Marcos Ana, pseudónimo de Fernando Macarro Castillo (1920 – 2016), foi um poeta e ativista espanhol. Encarcerado em 1939, passou 23 anos na prisão, convertendo-se no preso político que mais tempo esteve na cadeia durante a ditadura franquista. Durante a detenção criou gosto pela literatura e começou a escrever versos.
Em 2009 o seu livro Decidme qué es un árbol foi publicado em Portugal. Editado pela Guerra e Paz, Digam-me como é uma árvore ganhou um prólogo de José Saramago, texto que a Blimunda recupera para esta edição.
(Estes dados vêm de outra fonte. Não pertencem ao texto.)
@[simp] theorem putLane_pending (s : State) (l : Nat) (x : Lane) : (putLane s l x).pending = s.pending := rfl
@[simp] theorem putLane_dict (s : State) (l : Nat) (x : Lane) : (putLane s l x).dict = s.dict := rfl
@[simp] theorem putLane_mem (s : State) (l : Nat) (x : Lane) : (putLane s l x).mem = s.mem := rfl
@[simp] theorem putLane_host (s : State) (l : Nat) (x : Lane) : (putLane s l x).host = s.host := rfl
@[simp] theorem putLane_clk (s : State) (l : Nat) (x : Lane) : (putLane s l x).clk = s.clk := rfl
@[simp] theorem putLane_ctl (s : State) (l : Nat) (x : Lane) : (putLane s l x).ctl = s.ctl := rfl
@[simp] theorem putLane_tiles (s : State) (l : Nat) (x : Lane) : (putLane s l x).tiles = s.tiles := rfl
@[simp] theorem putLane_flags (s : State) (l : Nat) (x : Lane) : (putLane s l x).flags = s.flags := rfl
@[simp] theorem putLane_libero (s : State) (l : Nat) (x : Lane) : (putLane s l x).libero = s.libero := rfl
@[simp] theorem putLane_images (s : State) (l : Nat) (x : Lane) : (putLane s l x).images = s.images := rfl
@[simp] theorem putLane_cache (s : State) (l : Nat) (x : Lane) : (putLane s l x).cache = s.cache := rfl
@[simp] theorem putLane_windows (s : State) (l : Nat) (x : Lane) : (putLane s l x).windows = s.windows := rfl
@[simp] theorem putLane_sync (s : State) (l : Nat) (x : Lane) : (putLane s l x).sync = s.sync := rfl
@[simp] theorem putLane_syncWins (s : State) (l : Nat) (x : Lane) : (putLane s l x).syncWins = s.syncWins := rfl
@[simp] theorem putLane_cdf (s : State) (l : Nat) (x : Lane) : (putLane s l x).cdf = s.cdf := rfl
@[simp] theorem putLane_fns (s : State) (l : Nat) (x : Lane) : (putLane s l x).fns = s.fns := rfl
@[simp] theorem putLane_pkgs (s : State) (l : Nat) (x : Lane) : (putLane s l x).pkgs = s.pkgs := rfl
@[simp] theorem putLane_queue (s : State) (l : Nat) (x : Lane) : (putLane s l x).queue = s.queue := rfl
@[simp] theorem putLane_works (s : State) (l : Nat) (x : Lane) : (putLane s l x).works = s.works := rfl
@[simp] theorem putLane_jobs (s : State) (l : Nat) (x : Lane) : (putLane s l x).jobs = s.jobs := rfl
@[simp] theorem putLane_frames (s : State) (l : Nat) (x : Lane) : (putLane s l x).frames = s.frames := rfl
@[simp] theorem putLane_allocs (s : State) (l : Nat) (x : Lane) : (putLane s l x).allocs = s.allocs := rfl
@[simp] theorem putLane_ctxs (s : State) (l : Nat) (x : Lane) : (putLane s l x).ctxs = s.ctxs := rfl
@[simp] theorem putLane_rings (s : State) (l : Nat) (x : Lane) : (putLane s l x).rings = s.rings := rfl
@[simp] theorem putLane_srings (s : State) (l : Nat) (x : Lane) : (putLane s l x).srings = s.srings := rfl
@[simp] theorem putLane_flows (s : State) (l : Nat) (x : Lane) : (putLane s l x).flows = s.flows := rfl
@[simp] theorem putLane_media (s : State) (l : Nat) (x : Lane) : (putLane s l x).media = s.media := rfl
@[simp] theorem putLane_cores (s : State) (l : Nat) (x : Lane) : (putLane s l x).cores = s.cores := rfl
@[simp] theorem putLane_fabric (s : State) (l : Nat) (x : Lane) : (putLane s l x).fabric = s.fabric := rfl
@[simp] theorem putLane_umpire (s : State) (l : Nat) (x : Lane) : (putLane s l x).umpire = s.umpire := rfl
@[simp] theorem putLane_power (s : State) (l : Nat) (x : Lane) : (putLane s l x).power = s.power := rfl
@[simp] theorem putLane_protect (s : State) (l : Nat) (x : Lane) : (putLane s l x).protect = s.protect := rfl
@[simp] theorem putLane_carried (s : State) (l : Nat) (x : Lane) : (putLane s l x).carried = s.carried := rfl
@[simp] theorem putLane_traceAt (s : State) (l : Nat) (x : Lane) : (putLane s l x).traceAt = s.traceAt := rfl
@[simp] theorem putLane_out (s : State) (l : Nat) (x : Lane) : (putLane s l x).out = s.out := rfl
@[simp] theorem putLane_free (s : State) (l : Nat) (x : Lane) : (putLane s l x).free = s.free := rfl

@[simp] theorem putCtx_pending (s : State) (k : Nat) (c : Ctx) : (putCtx s k c).pending = s.pending := rfl
@[simp] theorem putCtx_dict (s : State) (k : Nat) (c : Ctx) : (putCtx s k c).dict = s.dict := rfl
@[simp] theorem putCtx_mem (s : State) (k : Nat) (c : Ctx) : (putCtx s k c).mem = s.mem := rfl
@[simp] theorem putCtx_host (s : State) (k : Nat) (c : Ctx) : (putCtx s k c).host = s.host := rfl
@[simp] theorem putCtx_clk (s : State) (k : Nat) (c : Ctx) : (putCtx s k c).clk = s.clk := rfl
@[simp] theorem putCtx_ctl (s : State) (k : Nat) (c : Ctx) : (putCtx s k c).ctl = s.ctl := rfl
@[simp] theorem putCtx_tiles (s : State) (k : Nat) (c : Ctx) : (putCtx s k c).tiles = s.tiles := rfl
@[simp] theorem putCtx_flags (s : State) (k : Nat) (c : Ctx) : (putCtx s k c).flags = s.flags := rfl
@[simp] theorem putCtx_libero (s : State) (k : Nat) (c : Ctx) : (putCtx s k c).libero = s.libero := rfl
@[simp] theorem putCtx_images (s : State) (k : Nat) (c : Ctx) : (putCtx s k c).images = s.images := rfl
@[simp] theorem putCtx_cache (s : State) (k : Nat) (c : Ctx) : (putCtx s k c).cache = s.cache := rfl
@[simp] theorem putCtx_windows (s : State) (k : Nat) (c : Ctx) : (putCtx s k c).windows = s.windows := rfl
@[simp] theorem putCtx_sync (s : State) (k : Nat) (c : Ctx) : (putCtx s k c).sync = s.sync := rfl
@[simp] theorem putCtx_syncWins (s : State) (k : Nat) (c : Ctx) : (putCtx s k c).syncWins = s.syncWins := rfl
@[simp] theorem putCtx_lanes (s : State) (k : Nat) (c : Ctx) : (putCtx s k c).lanes = s.lanes := rfl
@[simp] theorem putCtx_cdf (s : State) (k : Nat) (c : Ctx) : (putCtx s k c).cdf = s.cdf := rfl
@[simp] theorem putCtx_fns (s : State) (k : Nat) (c : Ctx) : (putCtx s k c).fns = s.fns := rfl
@[simp] theorem putCtx_pkgs (s : State) (k : Nat) (c : Ctx) : (putCtx s k c).pkgs = s.pkgs := rfl
@[simp] theorem putCtx_queue (s : State) (k : Nat) (c : Ctx) : (putCtx s k c).queue = s.queue := rfl
@[simp] theorem putCtx_works (s : State) (k : Nat) (c : Ctx) : (putCtx s k c).works = s.works := rfl
@[simp] theorem putCtx_jobs (s : State) (k : Nat) (c : Ctx) : (putCtx s k c).jobs = s.jobs := rfl
@[simp] theorem putCtx_frames (s : State) (k : Nat) (c : Ctx) : (putCtx s k c).frames = s.frames := rfl
@[simp] theorem putCtx_allocs (s : State) (k : Nat) (c : Ctx) : (putCtx s k c).allocs = s.allocs := rfl
@[simp] theorem putCtx_rings (s : State) (k : Nat) (c : Ctx) : (putCtx s k c).rings = s.rings := rfl
@[simp] theorem putCtx_srings (s : State) (k : Nat) (c : Ctx) : (putCtx s k c).srings = s.srings := rfl
@[simp] theorem putCtx_flows (s : State) (k : Nat) (c : Ctx) : (putCtx s k c).flows = s.flows := rfl
@[simp] theorem putCtx_media (s : State) (k : Nat) (c : Ctx) : (putCtx s k c).media = s.media := rfl
@[simp] theorem putCtx_cores (s : State) (k : Nat) (c : Ctx) : (putCtx s k c).cores = s.cores := rfl
@[simp] theorem putCtx_fabric (s : State) (k : Nat) (c : Ctx) : (putCtx s k c).fabric = s.fabric := rfl
@[simp] theorem putCtx_umpire (s : State) (k : Nat) (c : Ctx) : (putCtx s k c).umpire = s.umpire := rfl
@[simp] theorem putCtx_power (s : State) (k : Nat) (c : Ctx) : (putCtx s k c).power = s.power := rfl
@[simp] theorem putCtx_protect (s : State) (k : Nat) (c : Ctx) : (putCtx s k c).protect = s.protect := rfl
@[simp] theorem putCtx_carried (s : State) (k : Nat) (c : Ctx) : (putCtx s k c).carried = s.carried := rfl
@[simp] theorem putCtx_traceAt (s : State) (k : Nat) (c : Ctx) : (putCtx s k c).traceAt = s.traceAt := rfl
@[simp] theorem putCtx_out (s : State) (k : Nat) (c : Ctx) : (putCtx s k c).out = s.out := rfl
@[simp] theorem putCtx_free (s : State) (k : Nat) (c : Ctx) : (putCtx s k c).free = s.free := rfl

@[simp] theorem setCtxState_pending (s : State) (k v : Nat) : (setCtxState s k v).pending = s.pending := rfl
@[simp] theorem setCtxState_mem (s : State) (k v : Nat) : (setCtxState s k v).mem = s.mem := rfl
@[simp] theorem setCtxState_host (s : State) (k v : Nat) : (setCtxState s k v).host = s.host := rfl
@[simp] theorem setCtxState_clk (s : State) (k v : Nat) : (setCtxState s k v).clk = s.clk := rfl
@[simp] theorem setCtxState_ctl (s : State) (k v : Nat) : (setCtxState s k v).ctl = s.ctl := rfl
@[simp] theorem setCtxState_tiles (s : State) (k v : Nat) : (setCtxState s k v).tiles = s.tiles := rfl
@[simp] theorem setCtxState_flags (s : State) (k v : Nat) : (setCtxState s k v).flags = s.flags := rfl
@[simp] theorem setCtxState_libero (s : State) (k v : Nat) : (setCtxState s k v).libero = s.libero := rfl
@[simp] theorem setCtxState_images (s : State) (k v : Nat) : (setCtxState s k v).images = s.images := rfl
@[simp] theorem setCtxState_cache (s : State) (k v : Nat) : (setCtxState s k v).cache = s.cache := rfl
@[simp] theorem setCtxState_windows (s : State) (k v : Nat) : (setCtxState s k v).windows = s.windows := rfl
@[simp] theorem setCtxState_sync (s : State) (k v : Nat) : (setCtxState s k v).sync = s.sync := rfl
@[simp] theorem setCtxState_syncWins (s : State) (k v : Nat) : (setCtxState s k v).syncWins = s.syncWins := rfl
@[simp] theorem setCtxState_lanes (s : State) (k v : Nat) : (setCtxState s k v).lanes = s.lanes := rfl
@[simp] theorem setCtxState_cdf (s : State) (k v : Nat) : (setCtxState s k v).cdf = s.cdf := rfl
@[simp] theorem setCtxState_fns (s : State) (k v : Nat) : (setCtxState s k v).fns = s.fns := rfl
@[simp] theorem setCtxState_pkgs (s : State) (k v : Nat) : (setCtxState s k v).pkgs = s.pkgs := rfl
@[simp] theorem setCtxState_queue (s : State) (k v : Nat) : (setCtxState s k v).queue = s.queue := rfl
@[simp] theorem setCtxState_works (s : State) (k v : Nat) : (setCtxState s k v).works = s.works := rfl
@[simp] theorem setCtxState_jobs (s : State) (k v : Nat) : (setCtxState s k v).jobs = s.jobs := rfl
@[simp] theorem setCtxState_frames (s : State) (k v : Nat) : (setCtxState s k v).frames = s.frames := rfl
@[simp] theorem setCtxState_allocs (s : State) (k v : Nat) : (setCtxState s k v).allocs = s.allocs := rfl
@[simp] theorem setCtxState_ctxs (s : State) (k v : Nat) : (setCtxState s k v).ctxs = s.ctxs := rfl
@[simp] theorem setCtxState_rings (s : State) (k v : Nat) : (setCtxState s k v).rings = s.rings := rfl
@[simp] theorem setCtxState_srings (s : State) (k v : Nat) : (setCtxState s k v).srings = s.srings := rfl
@[simp] theorem setCtxState_flows (s : State) (k v : Nat) : (setCtxState s k v).flows = s.flows := rfl
@[simp] theorem setCtxState_media (s : State) (k v : Nat) : (setCtxState s k v).media = s.media := rfl
@[simp] theorem setCtxState_cores (s : State) (k v : Nat) : (setCtxState s k v).cores = s.cores := rfl
@[simp] theorem setCtxState_fabric (s : State) (k v : Nat) : (setCtxState s k v).fabric = s.fabric := rfl
@[simp] theorem setCtxState_umpire (s : State) (k v : Nat) : (setCtxState s k v).umpire = s.umpire := rfl
@[simp] theorem setCtxState_power (s : State) (k v : Nat) : (setCtxState s k v).power = s.power := rfl
@[simp] theorem setCtxState_protect (s : State) (k v : Nat) : (setCtxState s k v).protect = s.protect := rfl
@[simp] theorem setCtxState_carried (s : State) (k v : Nat) : (setCtxState s k v).carried = s.carried := rfl
@[simp] theorem setCtxState_traceAt (s : State) (k v : Nat) : (setCtxState s k v).traceAt = s.traceAt := rfl
@[simp] theorem setCtxState_out (s : State) (k v : Nat) : (setCtxState s k v).out = s.out := rfl
@[simp] theorem setCtxState_free (s : State) (k v : Nat) : (setCtxState s k v).free = s.free := rfl

@[simp] theorem putWork_pending (s : State) (w : Work) : (putWork s w).pending = s.pending := rfl
@[simp] theorem putWork_dict (s : State) (w : Work) : (putWork s w).dict = s.dict := rfl
@[simp] theorem putWork_mem (s : State) (w : Work) : (putWork s w).mem = s.mem := rfl
@[simp] theorem putWork_host (s : State) (w : Work) : (putWork s w).host = s.host := rfl
@[simp] theorem putWork_clk (s : State) (w : Work) : (putWork s w).clk = s.clk := rfl
@[simp] theorem putWork_ctl (s : State) (w : Work) : (putWork s w).ctl = s.ctl := rfl
@[simp] theorem putWork_tiles (s : State) (w : Work) : (putWork s w).tiles = s.tiles := rfl
@[simp] theorem putWork_flags (s : State) (w : Work) : (putWork s w).flags = s.flags := rfl
@[simp] theorem putWork_libero (s : State) (w : Work) : (putWork s w).libero = s.libero := rfl
@[simp] theorem putWork_images (s : State) (w : Work) : (putWork s w).images = s.images := rfl
@[simp] theorem putWork_cache (s : State) (w : Work) : (putWork s w).cache = s.cache := rfl
@[simp] theorem putWork_windows (s : State) (w : Work) : (putWork s w).windows = s.windows := rfl
@[simp] theorem putWork_sync (s : State) (w : Work) : (putWork s w).sync = s.sync := rfl
@[simp] theorem putWork_syncWins (s : State) (w : Work) : (putWork s w).syncWins = s.syncWins := rfl
@[simp] theorem putWork_lanes (s : State) (w : Work) : (putWork s w).lanes = s.lanes := rfl
@[simp] theorem putWork_cdf (s : State) (w : Work) : (putWork s w).cdf = s.cdf := rfl
@[simp] theorem putWork_fns (s : State) (w : Work) : (putWork s w).fns = s.fns := rfl
@[simp] theorem putWork_pkgs (s : State) (w : Work) : (putWork s w).pkgs = s.pkgs := rfl
@[simp] theorem putWork_queue (s : State) (w : Work) : (putWork s w).queue = s.queue := rfl
@[simp] theorem putWork_jobs (s : State) (w : Work) : (putWork s w).jobs = s.jobs := rfl
@[simp] theorem putWork_frames (s : State) (w : Work) : (putWork s w).frames = s.frames := rfl
@[simp] theorem putWork_allocs (s : State) (w : Work) : (putWork s w).allocs = s.allocs := rfl
@[simp] theorem putWork_ctxs (s : State) (w : Work) : (putWork s w).ctxs = s.ctxs := rfl
@[simp] theorem putWork_rings (s : State) (w : Work) : (putWork s w).rings = s.rings := rfl
@[simp] theorem putWork_srings (s : State) (w : Work) : (putWork s w).srings = s.srings := rfl
@[simp] theorem putWork_flows (s : State) (w : Work) : (putWork s w).flows = s.flows := rfl
@[simp] theorem putWork_media (s : State) (w : Work) : (putWork s w).media = s.media := rfl
@[simp] theorem putWork_cores (s : State) (w : Work) : (putWork s w).cores = s.cores := rfl
@[simp] theorem putWork_fabric (s : State) (w : Work) : (putWork s w).fabric = s.fabric := rfl
@[simp] theorem putWork_umpire (s : State) (w : Work) : (putWork s w).umpire = s.umpire := rfl
@[simp] theorem putWork_power (s : State) (w : Work) : (putWork s w).power = s.power := rfl
@[simp] theorem putWork_protect (s : State) (w : Work) : (putWork s w).protect = s.protect := rfl
@[simp] theorem putWork_carried (s : State) (w : Work) : (putWork s w).carried = s.carried := rfl
@[simp] theorem putWork_traceAt (s : State) (w : Work) : (putWork s w).traceAt = s.traceAt := rfl
@[simp] theorem putWork_out (s : State) (w : Work) : (putWork s w).out = s.out := rfl
@[simp] theorem putWork_free (s : State) (w : Work) : (putWork s w).free = s.free := rfl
Digam-me como é uma árvore, José Saramago
“Digam-me como é uma árvore, digam-me como é a justiça, não me digam como é a dignidade”. Digam-lhes como é uma árvore porque o cárcere, como um insaciável vampiro, vai sugando a pouco e pouco as recordações do mundo exterior, digam-lhes como é a justiça porque ali onde se encontram, entre quatro paredes imundas ou perante o pelotão de fuzilamento, ela é uma caricatura ignóbil, um arremedo grotesco, a própria máscara do opróbrio. Mas não lhes digam o que é a dignidade porque a conheceram intimamente, com ela se deitaram e com ela se levantaram, comeram à mesa com ela ou lhe ofereceram a sua fome, e entre umas horas e as outras, enfrentando carcereiros e verdugos, cerrando os lábios e os dentes sob os extremos da tortura, esses homens reinventaram a dignidade humana nos lugares onde, segundo a cartilha dos criminosos, deveriam ir perdê-la. Este livro de Marcos Ana conta-nos como foi. Apresentando-se como memórias de uma vida, é muito mais do que isso, não só porque o seu autor rejeita toda e qualquer tentação de olhar-se, complacente, ao espelho, como o despedaça para que, nos seus múltiplos fragmentos, venha reflectir-se a face dos seus companheiros de infortúnio. O eu, aqui, é sempre um nós.
Este livro é uma lição de humanidade, não porque o seu projecto e o seu propósito tenham sido os de leccionar os leitores para o caminho recto, como se destas páginas tivessem de deduzir-se um código ético ou um manual de regras de moralidade pública e privada, mas porque, de um modo que é ao mesmo tempo descarnado e poético, Marcos Ana examina e descreve, com subtil bisturi e um estilo seguro dos seus recursos, a vida carcerária, os seus heroísmos e os seus desfalecimentos, a solidariedade feita instinto, a coragem como um hábito, sem a qual não seria possível sobreviver ao inferno dos dias e das noites, ao medo das madrugadas que traziam a morte, a longa espera de uma liberdade que para muitos não chegou nunca. Diz-nos como é uma árvore para que não duvidemos de que algo no mundo, fora destes muros, continua a lutar contra a infâmia, contra a mentira, contra a crueldade demencial dos inimigos da vida, diz-nos como é e onde está a justiça para que lhe arranquemos a venda dos olhos e ela ver, enfim, a quem, em realidade, tem estado a servir, mas não nos digam como é a dignidade porque o sabemos já, porque, mesmo quando ela parecia não ser mais que uma palavra, compreendemos que era a própria essência da liberdade em seu sentido mais profundo sentido, esse que nos permitia dizer, contra a própria evidência dos factos, que estávamos presos, mas éramos livres. Este livro o demonstra, como um sopro de ar fresco que vem derrotar o cinismo, a indiferença, a cobardia. Também demonstra que há uma possibilidade real de acedermos à esfera do verdadeiramente humano. Marcos Ana esteve lá. Esteve e estará enquanto viva. Agradeçamos-lhe a simplicidade, a naturalidade com que é um homem. Inteiro, autêntico, completo.